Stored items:
----

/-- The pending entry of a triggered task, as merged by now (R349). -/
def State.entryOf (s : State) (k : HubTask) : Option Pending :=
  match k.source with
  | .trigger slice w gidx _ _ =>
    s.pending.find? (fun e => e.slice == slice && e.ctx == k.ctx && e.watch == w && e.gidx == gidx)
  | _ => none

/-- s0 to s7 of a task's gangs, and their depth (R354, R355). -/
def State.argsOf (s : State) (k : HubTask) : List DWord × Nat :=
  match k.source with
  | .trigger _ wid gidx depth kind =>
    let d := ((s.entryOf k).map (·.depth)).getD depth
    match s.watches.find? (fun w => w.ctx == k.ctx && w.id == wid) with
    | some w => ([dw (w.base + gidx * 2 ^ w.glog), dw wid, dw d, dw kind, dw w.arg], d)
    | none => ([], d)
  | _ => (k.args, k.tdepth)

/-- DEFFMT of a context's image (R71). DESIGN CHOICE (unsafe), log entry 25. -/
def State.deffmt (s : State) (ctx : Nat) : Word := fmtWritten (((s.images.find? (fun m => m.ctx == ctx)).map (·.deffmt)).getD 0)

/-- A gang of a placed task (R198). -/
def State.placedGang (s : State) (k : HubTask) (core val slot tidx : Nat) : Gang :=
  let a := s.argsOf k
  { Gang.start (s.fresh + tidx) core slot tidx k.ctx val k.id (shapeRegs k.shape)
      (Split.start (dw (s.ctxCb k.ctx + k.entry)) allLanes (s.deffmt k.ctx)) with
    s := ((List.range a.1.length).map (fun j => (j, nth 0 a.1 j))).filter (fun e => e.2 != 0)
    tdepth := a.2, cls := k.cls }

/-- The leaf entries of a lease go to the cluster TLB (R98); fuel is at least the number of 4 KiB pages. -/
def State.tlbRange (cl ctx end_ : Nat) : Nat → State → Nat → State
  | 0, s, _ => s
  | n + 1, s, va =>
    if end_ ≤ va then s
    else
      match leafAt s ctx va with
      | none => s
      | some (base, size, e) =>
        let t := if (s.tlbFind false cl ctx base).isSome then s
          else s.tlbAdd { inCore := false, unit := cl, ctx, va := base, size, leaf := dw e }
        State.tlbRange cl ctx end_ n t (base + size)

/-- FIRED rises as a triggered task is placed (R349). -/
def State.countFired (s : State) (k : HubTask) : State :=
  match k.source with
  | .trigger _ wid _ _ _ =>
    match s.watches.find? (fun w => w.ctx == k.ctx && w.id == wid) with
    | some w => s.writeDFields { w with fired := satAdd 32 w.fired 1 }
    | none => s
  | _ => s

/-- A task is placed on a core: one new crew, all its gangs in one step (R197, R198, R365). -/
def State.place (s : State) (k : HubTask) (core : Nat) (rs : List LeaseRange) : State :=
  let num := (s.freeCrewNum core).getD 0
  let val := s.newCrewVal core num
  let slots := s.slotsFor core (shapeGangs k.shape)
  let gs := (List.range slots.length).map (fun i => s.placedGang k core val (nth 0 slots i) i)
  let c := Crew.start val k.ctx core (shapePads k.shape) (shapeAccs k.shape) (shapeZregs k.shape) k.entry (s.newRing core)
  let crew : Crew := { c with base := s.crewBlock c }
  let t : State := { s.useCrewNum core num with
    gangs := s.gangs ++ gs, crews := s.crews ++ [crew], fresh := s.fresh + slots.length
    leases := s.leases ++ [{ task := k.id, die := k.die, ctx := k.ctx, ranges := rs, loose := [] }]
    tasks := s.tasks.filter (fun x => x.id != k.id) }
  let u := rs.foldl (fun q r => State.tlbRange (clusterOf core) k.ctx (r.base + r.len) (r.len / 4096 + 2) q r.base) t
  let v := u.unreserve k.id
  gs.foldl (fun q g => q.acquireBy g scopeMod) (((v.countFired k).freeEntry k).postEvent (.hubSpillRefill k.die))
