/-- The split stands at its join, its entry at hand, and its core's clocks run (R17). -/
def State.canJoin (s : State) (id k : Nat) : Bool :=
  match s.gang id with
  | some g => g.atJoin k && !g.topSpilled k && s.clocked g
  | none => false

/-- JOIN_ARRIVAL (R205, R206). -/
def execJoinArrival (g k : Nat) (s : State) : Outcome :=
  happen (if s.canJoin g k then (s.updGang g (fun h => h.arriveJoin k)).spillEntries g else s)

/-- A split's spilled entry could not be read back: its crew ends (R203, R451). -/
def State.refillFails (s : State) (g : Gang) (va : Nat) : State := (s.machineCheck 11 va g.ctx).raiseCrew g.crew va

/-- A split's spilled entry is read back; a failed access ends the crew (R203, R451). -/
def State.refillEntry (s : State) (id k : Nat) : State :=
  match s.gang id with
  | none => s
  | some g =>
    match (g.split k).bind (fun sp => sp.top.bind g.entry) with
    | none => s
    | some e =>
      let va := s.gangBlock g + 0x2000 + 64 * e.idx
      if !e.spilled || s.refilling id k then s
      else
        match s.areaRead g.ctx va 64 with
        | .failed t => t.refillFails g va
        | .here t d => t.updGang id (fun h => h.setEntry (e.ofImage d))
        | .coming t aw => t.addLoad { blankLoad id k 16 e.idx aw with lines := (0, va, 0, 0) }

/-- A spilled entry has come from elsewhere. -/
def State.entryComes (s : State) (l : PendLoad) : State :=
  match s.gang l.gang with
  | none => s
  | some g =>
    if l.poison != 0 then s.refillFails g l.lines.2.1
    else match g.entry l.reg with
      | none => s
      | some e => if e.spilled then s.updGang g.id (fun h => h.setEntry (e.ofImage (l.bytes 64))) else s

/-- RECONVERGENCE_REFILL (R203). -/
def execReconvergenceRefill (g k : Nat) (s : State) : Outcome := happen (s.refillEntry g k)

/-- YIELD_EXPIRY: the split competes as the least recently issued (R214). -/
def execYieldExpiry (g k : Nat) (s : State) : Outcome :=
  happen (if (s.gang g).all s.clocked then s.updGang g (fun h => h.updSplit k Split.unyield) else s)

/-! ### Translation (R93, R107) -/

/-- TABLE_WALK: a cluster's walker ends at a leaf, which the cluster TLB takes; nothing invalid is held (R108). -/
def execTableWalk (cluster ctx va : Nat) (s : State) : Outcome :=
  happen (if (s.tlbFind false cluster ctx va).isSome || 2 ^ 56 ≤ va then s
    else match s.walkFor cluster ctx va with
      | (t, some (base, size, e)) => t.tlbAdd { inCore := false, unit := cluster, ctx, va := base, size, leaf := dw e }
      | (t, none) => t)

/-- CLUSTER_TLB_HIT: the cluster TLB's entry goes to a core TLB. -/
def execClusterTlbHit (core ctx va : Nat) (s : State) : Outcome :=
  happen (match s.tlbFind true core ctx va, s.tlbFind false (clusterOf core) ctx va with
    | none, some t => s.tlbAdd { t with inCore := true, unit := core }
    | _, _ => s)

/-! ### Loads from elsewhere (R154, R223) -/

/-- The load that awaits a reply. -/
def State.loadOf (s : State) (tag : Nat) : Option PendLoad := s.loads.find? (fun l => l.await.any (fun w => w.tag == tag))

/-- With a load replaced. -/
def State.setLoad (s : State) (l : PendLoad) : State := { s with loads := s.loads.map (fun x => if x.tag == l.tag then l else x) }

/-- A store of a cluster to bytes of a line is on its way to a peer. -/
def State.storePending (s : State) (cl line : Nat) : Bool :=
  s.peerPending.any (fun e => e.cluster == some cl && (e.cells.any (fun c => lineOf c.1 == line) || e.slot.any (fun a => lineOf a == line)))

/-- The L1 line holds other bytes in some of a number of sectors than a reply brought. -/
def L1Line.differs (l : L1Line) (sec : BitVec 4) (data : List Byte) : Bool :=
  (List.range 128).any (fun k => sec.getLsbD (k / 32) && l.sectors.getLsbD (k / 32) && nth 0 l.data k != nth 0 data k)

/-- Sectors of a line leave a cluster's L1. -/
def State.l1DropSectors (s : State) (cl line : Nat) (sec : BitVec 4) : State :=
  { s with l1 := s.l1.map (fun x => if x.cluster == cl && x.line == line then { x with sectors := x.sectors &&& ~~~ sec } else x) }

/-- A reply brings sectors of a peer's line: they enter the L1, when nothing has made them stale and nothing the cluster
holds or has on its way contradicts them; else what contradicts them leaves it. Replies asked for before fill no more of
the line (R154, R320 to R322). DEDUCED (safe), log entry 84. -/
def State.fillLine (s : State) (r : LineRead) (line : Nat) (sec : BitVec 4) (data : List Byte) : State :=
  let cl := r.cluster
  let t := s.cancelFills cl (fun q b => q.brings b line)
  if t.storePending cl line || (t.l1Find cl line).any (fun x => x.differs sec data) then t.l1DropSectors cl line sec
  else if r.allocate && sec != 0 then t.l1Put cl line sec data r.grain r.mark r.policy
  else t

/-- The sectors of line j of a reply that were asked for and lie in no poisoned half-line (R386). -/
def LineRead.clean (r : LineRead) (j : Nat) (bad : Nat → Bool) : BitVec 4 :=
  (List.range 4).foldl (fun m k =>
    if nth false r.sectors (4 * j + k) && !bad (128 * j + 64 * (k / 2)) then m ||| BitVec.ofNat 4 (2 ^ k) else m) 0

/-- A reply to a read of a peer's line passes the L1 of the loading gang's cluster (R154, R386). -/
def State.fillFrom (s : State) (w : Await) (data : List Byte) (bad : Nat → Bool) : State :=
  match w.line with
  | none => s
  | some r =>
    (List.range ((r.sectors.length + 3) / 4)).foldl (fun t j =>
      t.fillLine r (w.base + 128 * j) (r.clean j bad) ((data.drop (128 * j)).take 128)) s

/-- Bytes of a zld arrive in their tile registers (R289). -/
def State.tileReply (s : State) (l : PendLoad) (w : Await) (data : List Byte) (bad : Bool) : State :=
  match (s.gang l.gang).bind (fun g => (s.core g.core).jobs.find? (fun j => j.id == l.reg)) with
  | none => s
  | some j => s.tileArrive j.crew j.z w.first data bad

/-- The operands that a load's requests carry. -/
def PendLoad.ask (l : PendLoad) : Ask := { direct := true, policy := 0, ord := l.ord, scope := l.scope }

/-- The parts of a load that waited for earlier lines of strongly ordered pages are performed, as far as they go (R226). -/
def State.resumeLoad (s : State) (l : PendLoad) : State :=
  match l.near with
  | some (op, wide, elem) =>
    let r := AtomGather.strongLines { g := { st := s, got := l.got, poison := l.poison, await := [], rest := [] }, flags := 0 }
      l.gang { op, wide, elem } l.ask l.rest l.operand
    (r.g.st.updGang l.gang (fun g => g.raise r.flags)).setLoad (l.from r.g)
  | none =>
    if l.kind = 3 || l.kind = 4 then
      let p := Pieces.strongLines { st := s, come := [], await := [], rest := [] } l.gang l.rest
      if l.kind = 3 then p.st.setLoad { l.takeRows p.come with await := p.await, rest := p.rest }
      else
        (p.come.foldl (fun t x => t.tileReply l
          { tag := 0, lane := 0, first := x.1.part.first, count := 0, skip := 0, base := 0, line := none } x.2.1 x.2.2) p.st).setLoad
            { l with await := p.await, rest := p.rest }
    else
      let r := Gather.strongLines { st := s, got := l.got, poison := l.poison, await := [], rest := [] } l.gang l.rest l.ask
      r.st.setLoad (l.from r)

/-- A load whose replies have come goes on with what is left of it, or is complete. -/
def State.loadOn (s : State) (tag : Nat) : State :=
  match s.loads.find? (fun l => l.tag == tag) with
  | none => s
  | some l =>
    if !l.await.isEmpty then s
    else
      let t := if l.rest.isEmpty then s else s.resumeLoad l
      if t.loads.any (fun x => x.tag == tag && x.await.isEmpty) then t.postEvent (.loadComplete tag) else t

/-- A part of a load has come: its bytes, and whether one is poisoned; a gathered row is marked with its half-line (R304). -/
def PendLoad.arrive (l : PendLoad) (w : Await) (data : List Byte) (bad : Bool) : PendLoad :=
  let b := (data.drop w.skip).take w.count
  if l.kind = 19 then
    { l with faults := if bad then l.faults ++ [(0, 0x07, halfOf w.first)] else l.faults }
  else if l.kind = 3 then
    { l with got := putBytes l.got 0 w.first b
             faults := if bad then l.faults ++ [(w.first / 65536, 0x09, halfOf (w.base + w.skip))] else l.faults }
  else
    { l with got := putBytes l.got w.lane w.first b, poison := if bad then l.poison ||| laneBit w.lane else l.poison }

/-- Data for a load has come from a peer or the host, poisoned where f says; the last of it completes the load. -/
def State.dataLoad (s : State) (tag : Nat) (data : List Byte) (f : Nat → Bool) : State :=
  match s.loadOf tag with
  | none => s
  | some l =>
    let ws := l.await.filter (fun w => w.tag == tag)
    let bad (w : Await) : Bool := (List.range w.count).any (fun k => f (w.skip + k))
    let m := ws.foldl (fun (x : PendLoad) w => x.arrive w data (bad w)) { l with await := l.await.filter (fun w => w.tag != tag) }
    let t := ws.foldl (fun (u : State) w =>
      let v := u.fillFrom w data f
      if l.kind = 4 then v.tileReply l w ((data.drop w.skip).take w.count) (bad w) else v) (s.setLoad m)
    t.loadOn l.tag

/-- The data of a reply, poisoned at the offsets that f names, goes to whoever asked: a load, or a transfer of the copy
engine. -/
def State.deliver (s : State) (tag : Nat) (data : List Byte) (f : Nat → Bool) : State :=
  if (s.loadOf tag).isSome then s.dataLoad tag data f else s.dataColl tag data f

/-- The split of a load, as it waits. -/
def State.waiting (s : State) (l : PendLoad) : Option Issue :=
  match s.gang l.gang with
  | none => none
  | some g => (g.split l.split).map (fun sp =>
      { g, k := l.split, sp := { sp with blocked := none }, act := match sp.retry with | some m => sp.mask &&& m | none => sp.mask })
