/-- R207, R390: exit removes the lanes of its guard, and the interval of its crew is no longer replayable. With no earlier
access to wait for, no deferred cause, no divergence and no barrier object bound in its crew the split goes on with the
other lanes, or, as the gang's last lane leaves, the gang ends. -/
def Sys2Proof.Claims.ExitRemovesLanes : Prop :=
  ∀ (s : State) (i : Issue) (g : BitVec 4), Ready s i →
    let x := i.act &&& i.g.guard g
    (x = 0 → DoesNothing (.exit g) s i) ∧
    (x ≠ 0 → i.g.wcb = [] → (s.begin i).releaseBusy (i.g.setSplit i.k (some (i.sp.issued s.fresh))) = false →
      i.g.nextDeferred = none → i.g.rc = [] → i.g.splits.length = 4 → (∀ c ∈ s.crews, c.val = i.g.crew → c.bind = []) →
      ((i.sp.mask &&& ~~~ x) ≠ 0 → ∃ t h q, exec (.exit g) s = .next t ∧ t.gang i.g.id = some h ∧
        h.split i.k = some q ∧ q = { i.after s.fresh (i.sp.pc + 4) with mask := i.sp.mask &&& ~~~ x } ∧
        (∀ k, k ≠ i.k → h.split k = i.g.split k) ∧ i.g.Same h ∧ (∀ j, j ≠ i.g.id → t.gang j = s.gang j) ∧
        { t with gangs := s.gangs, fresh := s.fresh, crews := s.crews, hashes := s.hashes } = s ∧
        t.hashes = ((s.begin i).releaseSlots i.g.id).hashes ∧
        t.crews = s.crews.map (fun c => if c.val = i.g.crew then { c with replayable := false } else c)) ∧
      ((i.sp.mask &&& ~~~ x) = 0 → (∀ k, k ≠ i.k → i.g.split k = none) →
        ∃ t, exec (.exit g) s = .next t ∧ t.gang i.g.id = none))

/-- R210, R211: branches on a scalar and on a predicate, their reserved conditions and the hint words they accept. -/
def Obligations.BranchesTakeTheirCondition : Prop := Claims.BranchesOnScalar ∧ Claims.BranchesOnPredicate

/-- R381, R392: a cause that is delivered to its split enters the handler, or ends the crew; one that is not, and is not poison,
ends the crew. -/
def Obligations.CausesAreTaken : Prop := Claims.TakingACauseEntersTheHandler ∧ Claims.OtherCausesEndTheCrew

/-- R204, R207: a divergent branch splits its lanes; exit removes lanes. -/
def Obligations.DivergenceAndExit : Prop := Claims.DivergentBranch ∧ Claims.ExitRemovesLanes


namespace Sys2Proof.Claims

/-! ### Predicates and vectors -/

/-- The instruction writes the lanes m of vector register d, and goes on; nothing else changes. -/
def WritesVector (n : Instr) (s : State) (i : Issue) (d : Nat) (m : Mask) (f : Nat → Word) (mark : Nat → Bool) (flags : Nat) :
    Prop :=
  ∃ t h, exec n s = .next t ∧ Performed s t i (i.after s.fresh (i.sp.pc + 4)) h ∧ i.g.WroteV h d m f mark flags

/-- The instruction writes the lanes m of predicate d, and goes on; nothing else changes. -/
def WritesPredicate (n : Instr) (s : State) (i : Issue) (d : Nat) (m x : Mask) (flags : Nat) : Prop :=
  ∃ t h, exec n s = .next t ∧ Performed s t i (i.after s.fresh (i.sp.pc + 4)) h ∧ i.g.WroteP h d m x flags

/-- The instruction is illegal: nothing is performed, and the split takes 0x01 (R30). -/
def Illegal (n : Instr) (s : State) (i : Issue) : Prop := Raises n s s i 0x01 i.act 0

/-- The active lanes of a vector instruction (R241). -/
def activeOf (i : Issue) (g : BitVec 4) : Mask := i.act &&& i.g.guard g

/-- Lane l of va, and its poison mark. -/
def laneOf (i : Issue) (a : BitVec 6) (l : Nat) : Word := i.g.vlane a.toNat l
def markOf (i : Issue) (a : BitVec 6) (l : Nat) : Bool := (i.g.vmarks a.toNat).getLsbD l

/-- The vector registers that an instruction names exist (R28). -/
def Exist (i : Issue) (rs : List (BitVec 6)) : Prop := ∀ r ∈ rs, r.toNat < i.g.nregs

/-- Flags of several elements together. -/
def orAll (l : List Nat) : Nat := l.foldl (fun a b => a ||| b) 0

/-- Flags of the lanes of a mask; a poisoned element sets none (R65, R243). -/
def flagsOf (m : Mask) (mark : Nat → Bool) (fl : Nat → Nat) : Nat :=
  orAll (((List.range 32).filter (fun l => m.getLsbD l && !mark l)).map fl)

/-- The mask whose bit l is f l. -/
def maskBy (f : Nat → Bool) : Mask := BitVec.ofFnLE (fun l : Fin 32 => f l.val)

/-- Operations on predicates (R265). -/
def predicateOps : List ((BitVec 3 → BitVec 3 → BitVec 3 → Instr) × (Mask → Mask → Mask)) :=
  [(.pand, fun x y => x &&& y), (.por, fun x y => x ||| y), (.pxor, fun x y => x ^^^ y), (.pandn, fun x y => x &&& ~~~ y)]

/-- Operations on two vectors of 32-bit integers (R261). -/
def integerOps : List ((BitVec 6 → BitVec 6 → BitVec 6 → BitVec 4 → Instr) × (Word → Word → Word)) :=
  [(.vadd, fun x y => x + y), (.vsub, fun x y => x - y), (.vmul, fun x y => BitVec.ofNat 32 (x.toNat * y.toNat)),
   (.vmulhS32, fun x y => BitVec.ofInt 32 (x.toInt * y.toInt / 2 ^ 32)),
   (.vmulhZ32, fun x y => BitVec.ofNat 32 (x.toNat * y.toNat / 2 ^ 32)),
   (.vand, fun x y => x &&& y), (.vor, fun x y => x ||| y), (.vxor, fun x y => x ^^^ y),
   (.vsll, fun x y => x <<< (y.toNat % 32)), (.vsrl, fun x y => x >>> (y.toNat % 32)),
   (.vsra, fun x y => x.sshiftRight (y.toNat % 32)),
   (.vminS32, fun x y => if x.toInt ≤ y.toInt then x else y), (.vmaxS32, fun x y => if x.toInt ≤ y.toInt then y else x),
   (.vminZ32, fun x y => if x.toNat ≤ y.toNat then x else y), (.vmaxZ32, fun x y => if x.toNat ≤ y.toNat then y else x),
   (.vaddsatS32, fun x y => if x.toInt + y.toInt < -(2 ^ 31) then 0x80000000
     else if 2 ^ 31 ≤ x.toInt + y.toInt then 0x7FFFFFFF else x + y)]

----

• [Assigned task]
Give again, exactly as written, the lines running from the first line of the data above through the line that contains "task (R198). -/".

• [Solution to this task]
/-- The pending entry of a triggered task, as merged by now (R349). -/
def State.entryOf (s : State) (k : HubTask) : Option Pending :=
  match k.source with
  | .trigger slice w gidx _ _ =>
    s.pending.find? (fun e => e.slice == slice && e.ctx == k.ctx && e.watch == w && e.gidx == gidx)
  | _ => none

/-- s0 to s7 of a task's gangs, and their depth (R354, R355). -/
def State.argsOf (s : State) (k : HubTask) : List DWord × Nat :=
  match k.source with
  | .trigger _ wid gidx depth kind =>
    let d := ((s.entryOf k).map (·.depth)).getD depth
    match s.watches.find? (fun w => w.ctx == k.ctx && w.id == wid) with
    | some w => ([dw (w.base + gidx * 2 ^ w.glog), dw wid, dw d, dw kind, dw w.arg], d)
    | none => ([], d)
  | _ => (k.args, k.tdepth)

/-- DEFFMT of a context's image (R71). DESIGN CHOICE (unsafe), log entry 25. -/
def State.deffmt (s : State) (ctx : Nat) : Word := fmtWritten (((s.images.find? (fun m => m.ctx == ctx)).map (·.deffmt)).getD 0)

/-- A gang of a placed task (R198). -/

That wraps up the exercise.